Clinical and pharmacodynamic activity of bortezomib and decitabine in acute myeloid leukemia

Abstract

We recently reported promising clinical activity for a 10-day regimen of decitabine in older AML patients; high miR-29b expression associated with clinical response. Subsequent preclinical studies with bortezomib in AML cells have shown drug-induced miR-29b up-regulation, resulting in loss of transcriptional activation for several genes relevant to myeloid leukemogenesis, including DNA methyltransferases and receptor tyrosine kinases. Thus, a phase 1 trial of bortezomib and decitabine was developed. Nineteen poor-risk AML patients (median age 70 years; range, 32-84 years) enrolled. Induction with decitabine (20 mg/m(2) intravenously on days 1-10) plus bortezomib (escalated up to the target 1.3 mg/m(2) on days 5, 8, 12, and 15) was tolerable, but bortezomib-related neuropathy developed after repetitive cycles. Of previously untreated patients (age ≥ 65 years), 5 of 10 had CR (complete remission, n = 4) or incomplete CR (CRi, n = 1); 7 of 19 overall had CR/CRi. Pharmacodynamic analysis showed FLT3 down-regulation on day 26 of cycle 1 (P = .02). Additional mechanistic studies showed that FLT3 down-regulation was due to bortezomib-induced miR-29b up-regulation; this led to SP1 down-regulation and destruction of the SP1/NF-κB complex that transactivated FLT3. This study demonstrates the feasibility and preliminary clinical activity of decitabine plus bortezomib in AML and identifies FLT3 as a novel pharmacodynamic end point for future trials.

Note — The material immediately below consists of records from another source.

-- ==== Sys2Proof/Machine/Phase.lean ====
section
/-!
DEFINITION. Machine/Phase.lean: the mains clock, its counters and the pseudo-mains (R33 to R43), the event service (R49), charge
deadlines (R46), and operating seconds (R51).
-/

namespace Sys2Proof.Machine

open Sys2Proof

/-! ### Charge deadlines -/

/-- What follows from the firing of a slot, by its owner (R46): the kiln's deadlines, the sequencer's waits, the gauge's tests. -/
def State.cdlEffect (s : State) (n : Nat) : State :=
  let s := s.send (.signal (if n < 4 then 1 else if n < 6 then 2 else 3) n)
  if n < 4 then
    if s.inKiln then
      let s := s.cdlMark n
      if n = 1 then s.k2Check else if n = 2 then s.project else s
    else s
  else if n = 4 then
    match s.seq.wait with
    | .ct => s.seqGo.seqSettle
    | .none => s
    | .time => s
    | .hc _ => s
    | .up _ => s
    | .down _ => s
    | .sync _ _ => s
    | .shed _ => s
    | .gap => s
    | .more => s
  else s

/-- R46: an armed slot whose target `CT_DRAWN` has reached fires once. -/
def State.fireOne (s : State) (n : Nat) : State :=
  if s.flag (R.PHS_CDL_ARMED n) ∧ s.rd (R.PHS_CDL_TARGET n) ≤ s.rd R.PHS_CT_DRAWN then
    (((s.wr (R.PHS_CDL_ARMED n) 0).wr (R.PHS_CDL_FIRED n) 1)).cdlEffect n
  else s

/-- The deadlines below slot `n` that are due fire, lowest slot first (R48). -/
def State.fireDue (s : State) (n : Nat) : State := s.each n State.fireOne

/-- A deadline fires, after the lower ones that coincide with it (R46, R48). -/
def State.fireCdl (s : State) (n : Nat) : State :=
  if n < 8 ∧ s.flag (R.PHS_CDL_ARMED n) ∧ s.rd (R.PHS_CDL_TARGET n) ≤ s.rd R.PHS_CT_DRAWN then s.fireDue (n + 1) else s

def execChargeDeadlineFire (slot : Nat) (s : State) : Host.Outcome State Fault Refusal :=
  .next (finish (s.begin.fireCdl slot))

/-! ### The event service -/

/-- An event of the service fires: its owner is told, a charger follows its rule, a periodic event is posted again, one period on
(R49). A charger change whose window has passed waits for the next (R50). -/
def State.fireEvent (s : State) (slot : Nat) (e : SchedSlot) : State :=
  let s := { s with track := { s.track with sched := s.track.sched.filter (fun x => x.1 != slot) } }
  if (slot == chgSlot 0 || slot == chgSlot 1) && !s.inWindow then
    s.post slot { e with hc := if s.pu < 384 then s.hc else s.hc + 1, pu := 384 }
  else
    let s := s.send (.signal e.owner slot)
    let s := s.each 2 (fun s p => s.cond (slot == chgSlot p) (fun s => s.chargerSet p))
    if e.period = 0 then s
    else s.post slot { e with hc := e.hc + e.period }

/-- The events due before `hc`, `pu` in ascending time (R37). -/
def State.dueEvents (s : State) (hc pu : Nat) : List (Nat × SchedSlot) :=
  let due := s.track.sched.filter (fun x => decide (x.2.hc < hc) || (x.2.hc == hc && decide (x.2.pu ≤ pu)))
  due.foldl (fun (acc : List (Nat × SchedSlot)) x =>
    acc.filter (fun y => decide (y.2.hc * 1024 + y.2.pu ≤ x.2.hc * 1024 + x.2.pu)) ++
      (x :: acc.filter (fun y => decide (x.2.hc * 1024 + x.2.pu < y.2.hc * 1024 + y.2.pu)))) []

/-- Every event up to `hc`, `pu` that has not fired fires now, in ascending order (R37). -/
def State.fireSkipped (s : State) (hc pu : Nat) : State :=
  (s.dueEvents hc pu).foldl (fun s x => s.fireEvent x.1 x.2) s

/-- The hc periods stated in seconds recomputed, where the frequency has moved by more than 1 % or the source has changed; the
next event stays on the old grid (R49). The patrol's `STEP` follows (R118). -/
def State.regrid (s : State) (force : Bool) : State :=
  let f := s.hcRate / 2
  let u := s.track.freqUsed
  if force || decide (u < 100 * (f - u)) || decide (u < 100 * (u - f)) then
    { s with track := { s.track with freqUsed := f, sched := s.track.sched.map (fun (x : Nat × SchedSlot) =>
        if x.2.seconds = 0 then x else (x.1, { x.2 with period := s.hcOf x.2.seconds })) } }.showSteps
  else s

/-! ### Early Warning -/

/-- The newest trouble-log entry of a code takes another data word. -/
def State.amendTlog (s : State) (code data : Nat) : State :=
  match s.recs.live.reverse.find? (fun e => e.code == code) with
  | none => s
  | some e => { s with recs := { s.recs with live := s.recs.live.map (fun x => if x = e then { x with data := data } else x) } }

/-- Early Warning raised for a cause, by an event whose moment was `at0` on the grid before it: `EW`, the wither engine boosts, the kiln controller primes, a rest window ends, and a
kiln's debounce fails (R41, R158, R248, Table 08-2, Table 13-6). A second cause at the same moment enters the same trouble-log
entry (Table 02-1). -/
def State.raiseEw (s : State) (cause at0 : Nat) : State :=
  let s := { s with track := { s.track with ewCause := s.track.ewCause ||| cause, acceptRun := 0 } }
  if s.flag R.PHS_STAT_EW then s.cond (s.track.ewAt == s.puNow || s.track.ewAt == at0) (fun s => s.amendTlog 0x0108 s.track.ewCause)
  else
    let s := { s with track := { s.track with ewSince := s.hc, ewAt := s.puNow } }
    let s := ((s.wr R.PHS_STAT_EW 1).detect 155 0).tlog 0x0108 s.track.ewCause
    let s := (((s.vendor 1 2 [2, 1]).enterBoost).prime).restExit
    let s := s.cond (s.flag R.GAU_REST_WINDOW) State.endRest
    s.cond (s.flag R.KLN_STAT_DEBOUNCE && s.rd R.KLN_STAT_TRIGGER == 2) (fun s =>
      ({ s with kiln := { s.kiln with k2Force := true } }.wr R.KLN_STAT_DEBOUNCE 0).k2Check)

/-- Power has returned: the 4 hc debounce of a kiln of trigger 1 or 2 in K0 to K2, or of the way back from Primed (R248,
Table 08-2). -/
def State.startDebounce (s : State) : State :=
  let s := { s with kiln := { s.kiln with goodFrom := s.hc } }
  s.cond (s.inKiln && decide (s.kilnPhase ≤ 2)) (fun s =>
    ({ s with kiln := { s.kiln with debounced := true } }).wr R.KLN_STAT_DEBOUNCE 1)

/-- Early Warning withdrawn (R43); not from K3 on. -/
def State.withdrawEw (s : State) : State :=
  if s.flag R.PHS_STAT_EW = false ∨ (s.inKiln ∧ 3 ≤ s.kilnPhase) then s
  else
    let s := { s with track := { s.track with ewCause := 0 } }
    let s := ((s.wr R.PHS_STAT_EW 0).vendor 1 2 [2, 0]).leaveBoost
    s.cond (s.rd R.KLN_STAT_STATE == 2 || (s.inKiln && s.rd R.KLN_STAT_TRIGGER == 2)) State.startDebounce

/-! ### The half-cycle source -/

/-- The pseudo-mains is called for by a field (R39). -/
def State.pseudoForced (s : State) : Bool := !s.flag R.PHS_CTRL_AC_EN || s.flag R.PHS_CTRL_FORCE_PSEUDO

Trial registration: ClinicalTrials.gov NCT00703300.

Figures

Figure 1

Posttreatment down-regulation of FLT3 in AML patients. Pretreatment and day 26 expression levels of miR-29b (A) and FLT3 mRNA (B) in patients with serial bone marrow from the decitabine-bortezomib clinical trial (n = 5).

Figure 2

Regulation of FLT3 expression via the SP1/NF-κB(p65) complex. (A) SP1 and NF-κB(p65) binding sites in the promoter region of the FLT3 gene. (B) EMSA assays of the 2 identified binding sites for SP1 and NF-κB(p65), demonstrating specific binding of SP1 to the first site and binding of NF-κB(p65) to both sites using specific antibody to supershift the DNA-protein complexes. (C) Chromatin (ChIP) for the region containing binding sites of SP1 and of NF-κB(p65). (D) Luciferase promoter activity reporter assay including 700 bp of the promoter region of the FLT3 gene containing all identified SP1 and NF-κB(p65) binding sites, demonstrating increased activity after cotransfection with constructs to overexpress SP1 or NF-κB(p65) and decreased activity after siRNA mediated knockdown of SP1 and NFκB(p65). EV indicates empty vector; and sc, scramble oligo.

Figure 3

Bortezomib-induced FLT3 down-regulation via interaction with the SP1/NF-κB(p65) complex. (A) SiRNA mediated knock-down of SP1 or NFκ-B(p65) down-regulates FLT3 expression in MV4-11 cells that harbor a FLT3-ITD and express FLT3 at high levels. (B) Overexpression of SP1 or NF-κB(p65) increases the expression of FLT3 in the KG1 cell line that usually has low expression of FLT3. (C) Increasing miR-29b in the MV4-11 cell line decreases FLT3 expression in MV4-11 cells. (D) Bortezomib treatment decreases FLT3 expression in a time- and dose-dependent manner in the MV4-11 cell line and in primary patient blasts (obtained from patients not enrolled on the current clinical trial; samples were procured in the OSU Leukemia Tissue Bank).